### Group Prject - London Bike Rentals

In this project, you will work with the London Bikes dataset, which records daily bike rentals in the city along with key variables such as dates, weather conditions, and seasonality.

The goal is to apply the full data analytics workflow:

- Clean and prepare the dataset.

- Explore the data through visualisation.

- Construct and interpret confidence intervals.

- Build a regression model to explain variation in bike rentals.

- By the end, you will connect statistical concepts with practical Python analysis.

In [88]:
## Import libraries and data
import pandas as pd
import numpy as np
import seaborn as sns
import matplotlib.pyplot as plt

london_bike = pd.read_csv("C:/Users/Tamás/Desktop/ESMT/FirstSem/AnalyticsThroughCoding/Analytics-through-coding-in-class/Data/london_bikes.csv")

In [None]:
london_bike.info()
london_bike.columns
london_bike.describe()

**1. Data Cleaning**

Check for missing values across columns. How would you handle them?

Inspect the date column and ensure it is correctly formatted as datetime. Extract useful features (year, month, day, day of week, season).

Convert categorical variables (e.g., season, weather) to appropriate categories in Python.

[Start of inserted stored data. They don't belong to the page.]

-- ==== Sys2Proof/Certificates/Slice0/Obligations.lean ====
section
/-! DEFINITION. The statements about the model. `Claims` holds the shapes that several statements share; every statement is a
`def Obligations.<Name> : Prop`. -/

namespace Sys2Proof.Claims

open Sys2Proof.Machine

/-! ### Shapes -/

/-- `i d a b` writes `f` of the values of two scalars, with latency `lat`, poison the OR of theirs, and no flag (R95, R97). -/
def Scalar2 (i : Nat → Nat → Nat → Instr) (lat : Nat) (f : Word → Word → Word) : Prop :=
  ∀ (s : State) (d a b : Nat), s.Issues (fun x => [x.sReg d, x.sReg a, x.sReg b]) →
    exec (i d a b) s = .next (s.done 0 fun t =>
      t.emitS d (f (s.visible.rs a).val (s.visible.rs b).val) lat ((s.visible.rs a).poison || (s.visible.rs b).poison))

/-- As `Scalar2`, with flags, which a poisoned source suppresses (R95, R98). -/
def Scalar2Flags (i : Nat → Nat → Nat → Instr) (lat : Nat) (f : Word → Word → Word) (g : Word → Word → FlagBits) : Prop :=
  ∀ (s : State) (d a b : Nat), s.Issues (fun x => [x.sReg d, x.sReg a, x.sReg b]) →
    let u := s.visible.rs a
    let v := s.visible.rs b
    exec (i d a b) s = .next (s.done 0 fun t =>
      t.emitS d (f u.val v.val) lat (u.poison || v.poison) (if u.poison || v.poison then 0 else g u.val v.val))

/-- `i d a` writes `f` of the value of one scalar, one step later, and keeps its poison bit (R95). -/
def Scalar1 (i : Nat → Nat → Instr) (f : Word → Word) : Prop :=
  ∀ (s : State) (d a : Nat), s.Issues (fun x => [x.sReg d, x.sReg a]) →
    exec (i d a) s = .next (s.done 0 fun t => t.emitS d (f (s.visible.rs a).val) 1 (s.visible.rs a).poison)

/-- `i d a b` writes `f` of two predicates, one step later (R101). -/
def Predicate2 (i : Nat → Nat → Nat → Instr) (f : Bool → Bool → Bool) : Prop :=
  ∀ (s : State) (d a b : Nat), s.Issues (fun x => [x.pReg d, x.pReg a, x.pReg b]) →
    exec (i d a b) s = .next (s.done 0 fun t => t.emitP d (f (s.visible.me.readP a) (s.visible.me.readP b)))

/-- The truth of a condition on two words, signed conditions in two's complement (R100). -/
def truth (cc : CC) (a b : Word) : Prop :=
  match cc with
  | .eq => a = b
  | .ne => a ≠ b
  | .lt => a.toInt < b.toInt
  | .le => a.toInt ≤ b.toInt
  | .gt => b.toInt < a.toInt
  | .ge => b.toInt ≤ a.toInt
  | .ltu => a.toNat < b.toNat
  | .leu => a.toNat ≤ b.toNat
  | .gtu => b.toNat < a.toNat
  | .geu => b.toNat ≤ a.toNat
  | .ord | .uno => False

/-- A taken branch from `pc`: fetch goes to the target after the delay bundles, and a target not above `pc` is a cancellation point
(R86, R112). -/
def redirect (pc target : Nat) (t : State) : State :=
  if target ≤ pc then (t.branchTo target).cancelPoint else t.branchTo target

/-! ### Lanes -/

/-- Lane `j` of width `w` (R60, R114). -/
def lane (w : Nat) (x : VWord) (j : Nat) : Nat := x.toNat / 2 ^ (w * j) % 2 ^ w

/-- Lane `j` of width `w` is active under the mask field `k` (R115). -/
def active (x : Ctx) (k w j : Nat) : Bool := k == 0 || (x.k.get (BitVec.allOnes 256) k).getLsbD (j * w / 8)

/-- The poison of the sources of a vector instruction (R116). -/
def sourcePoison (x : Ctx) (vs ss : List Nat) : Bool := vs.any (fun n => (x.readV n).poison) || ss.any fun n => (x.readS n).poison

/-- The instruction `i` merges, with latency `lat`: an active lane of v[d] receives the first part of `f`, every other lane keeps its
value, the flags are those of the active lanes unless a source is poisoned, and poison is the OR of that of the sources and, under a
mask, of the destination (R115, R116). -/
def Merges (i : Instr) (w lat d k : Nat) (vs ss : List Nat) (f : Ctx → Nat → Nat × FlagBits) : Prop :=
  ∀ s : State, s.Issues (fun x => x.vReg d :: .k k :: (vs.map x.vReg ++ ss.map x.sReg)) →
    let x := s.visible.me
    let po := sourcePoison x vs ss
    ∃ (r : VWord) (fl : FlagBits),
      exec i s = .next (s.done 1 fun t => t.emitV d r lat (po || (k != 0 && (x.readV d).poison)) (if po then 0 else fl)) ∧
      (∀ j < 2048 / w, lane w r j = if active x k w j then (f x j).1 else lane w (x.readV d).val j) ∧
      ∀ b < 5, fl.getLsbD b = true ↔ ∃ j < 2048 / w, active x k w j = true ∧ (f x j).2.getLsbD b = true

/-- A function of one lane of v[a]. -/
def Merges1 (i : Nat → Nat → Nat → Instr) (w lat : Nat) (f : Bool → Nat → Nat × FlagBits) : Prop :=
  ∀ d a k, Merges (i d a k) w lat d k [a] [] fun x j => f x.flush (lane w (x.readV a).val j)

/-- A function of the lanes of v[a] and v[b]. -/
def Merges2 (i : Nat → Nat → Nat → Nat → Instr) (w lat : Nat) (f : Bool → Nat → Nat → Nat × FlagBits) : Prop :=
  ∀ d a b k, Merges (i d a b k) w lat d k [a, b] [] fun x j => f x.flush (lane w (x.readV a).val j) (lane w (x.readV b).val j)

/-- A function of the lanes of v[a], v[b] and v[c]. -/
def Merges3 (i : Nat → Nat → Nat → Nat → Nat → Instr) (w lat : Nat) (f : Bool → Nat → Nat → Nat → Nat × FlagBits) : Prop :=
  ∀ d a b c k, Merges (i d a b c k) w lat d k [a, b, c] [] fun x j =>
    f x.flush (lane w (x.readV a).val j) (lane w (x.readV b).val j) (lane w (x.readV c).val j)

/-- The integer lane types with their widths, and whether they are signed (R114). -/
def laneInts : List (Ty × Nat × Bool) := [(.i32, 32, true), (.i16, 16, true), (.i8, 8, true), (.ui8, 8, false)]

/-- All lane types with their widths. -/
def laneTypes : List (Ty × Nat) := [(.f32, 32), (.f16, 16), (.bf16, 16), (.i32, 32), (.i16, 16), (.i8, 8), (.ui8, 8)]

/-- The floating lane types, their widths and their formats. -/
def laneFloats : List (Ty × Nat × FFmt) := [(.f32, 32, fp32), (.f16, 16, fp16), (.bf16, 16, fbf16)]

/-- The integer that a lane holds. -/
def intOf (w : Nat) (signed : Bool) (c : Nat) : Int := if signed ∧ 2 ^ (w - 1) ≤ c then (c : Int) - 2 ^ w else c

/-- Least and largest value of an integer lane. -/
def leastOf (w : Nat) (signed : Bool) : Int := if signed then -2 ^ (w - 1) else 0
def mostOf (w : Nat) (signed : Bool) : Int := if signed then 2 ^ (w - 1) - 1 else 2 ^ w - 1

/-- The code of an integer modulo 2^w. -/
def codeOf (w : Nat) (i : Int) : Nat := (i % 2 ^ w).toNat

/-- An integer clamped to the range of a lane, with ISAT where it is clamped (R124). -/
def clampTo (w : Nat) (signed : Bool) (i : Int) : Nat × FlagBits :=
  if i < leastOf w signed then (codeOf w (leastOf w signed), isat)
  else if mostOf w signed < i then (codeOf w (mostOf w signed), isat) else (codeOf w i, 0)

/-! ### Floating values as rational numbers -/

/-- The number that a finite value is. -/
def real : FVal → ℚ
  | .fin neg num exp => (if neg then -1 else 1) * num * (2 : ℚ) ^ exp
  | _ => 0

/-- The magnitude of a code without its sign, as though the exponents had no end (R30, R36). -/
def magnitude (f : FFmt) (c : Nat) : ℚ :=
  if c < 2 ^ (f.p - 1) then (c : ℚ) * (2 : ℚ) ^ (f.emin - f.p + 1)
  else ((2 ^ (f.p - 1) + c % 2 ^ (f.p - 1) : Nat) : ℚ) * (2 : ℚ) ^ (f.emin - f.p + (c / 2 ^ (f.p - 1) : Nat))

/-- FNV where a value is a signalling NaN (R31). -/
def quietens (x : FVal) : FlagBits := match x with | .nan true _ => fnv | _ => 0

/-- RoundToFormat of a rational number; an exact zero takes the sign `zneg` (R33). -/
def toFormat (f : FFmt) (m : Rnd) (flush : Bool) (q : ℚ) (zneg : Bool) : Nat × FlagBits :=
  if q = 0 then (f.zero zneg, 0) else f.round m flush (decide (q < 0)) q.num.natAbs q.den

/-- A sum (R31, R35, R117): the sign of an exact zero is the common one of two zeros, else the one of R33. -/
def sumTo (f : FFmt) (m : Rnd) (flush : Bool) (x y : FVal) : Nat × FlagBits :=
  match x, y with
  | .nan .., _ | _, .nan .. => (f.nan, quietens x ||| quietens y)
  | .inf a, .inf b => if a = b then (f.inf a, 0) else (f.nan, fnv)
  | .inf a, .fin .. | .fin .., .inf a => (f.inf a, 0)
  | .fin a _ _, .fin b _ _ =>
    toFormat f m flush (real x + real y) (if real x = 0 ∧ real y = 0 ∧ a = b then a else decide (m = .rdn))

/-- A product (R31, R35, R117): an exact zero takes the XOR of the signs. -/
def productTo (f : FFmt) (m : Rnd) (flush : Bool) (x y : FVal) : Nat × FlagBits :=
  match x, y with
  | .nan .., _ | _, .nan .. => (f.nan, quietens x ||| quietens y)
  | .inf a, .inf b => (f.inf (a ^^ b), 0)
  | .inf a, .fin b _ _ | .fin b _ _, .inf a => if real x = 0 ∧ real y = 0 then (f.nan, fnv) else (f.inf (a ^^ b), 0)
  | .fin a _ _, .fin b _ _ => toFormat f m flush (real x * real y) (a ^^ b)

Ensure numeric columns (e.g., bikes rented, temperature) are in the right format.

In [None]:
## Your code goes here

# Check for the sum of the missing values in each column
london_bike.isnull().sum()

In [91]:
# Making a copy from the original dataset
london_bike_copy = london_bike.copy()

In [92]:
# Changing the datatime in a correct format
london_bike_copy["date"] = pd.to_datetime(london_bike_copy["date"])

In [93]:
# Changing the format of the "month" and "wday" columns to integer with mapping
months_to_int = {
    'Jan': 1, 'Feb': 2, 'Mar': 3, 'Apr': 4, 'May': 5, 'Jun': 6, 
    'Jul': 7, 'Aug': 8, 'Sep': 9, 'Oct': 10, 'Nov': 11, 'Dec': 12
}
london_bike_copy.loc[:, "month"] = london_bike_copy["month"].map(months_to_int)

days_to_int = {
    'Mon': 1, 'Tue': 2, 'Wed': 3, 'Thu': 4, 'Fri': 5, 'Sat': 6, 'Sun': 7
}
london_bike_copy.loc[:, "wday"] = london_bike_copy["wday"].map(days_to_int)

In [94]:
# Convert 'month' and 'wday' columns to integer type
london_bike_copy["month"] = london_bike_copy["month"].astype(int)
london_bike_copy["wday"] = london_bike_copy["wday"].astype(int)

In [None]:
# Finding columns with missing values
missing_columns = london_bike_copy.columns[london_bike_copy.isnull().any()]

missing_values = pd.DataFrame()
for col in missing_columns:
     missing_values[col] = london_bike_copy[col].describe()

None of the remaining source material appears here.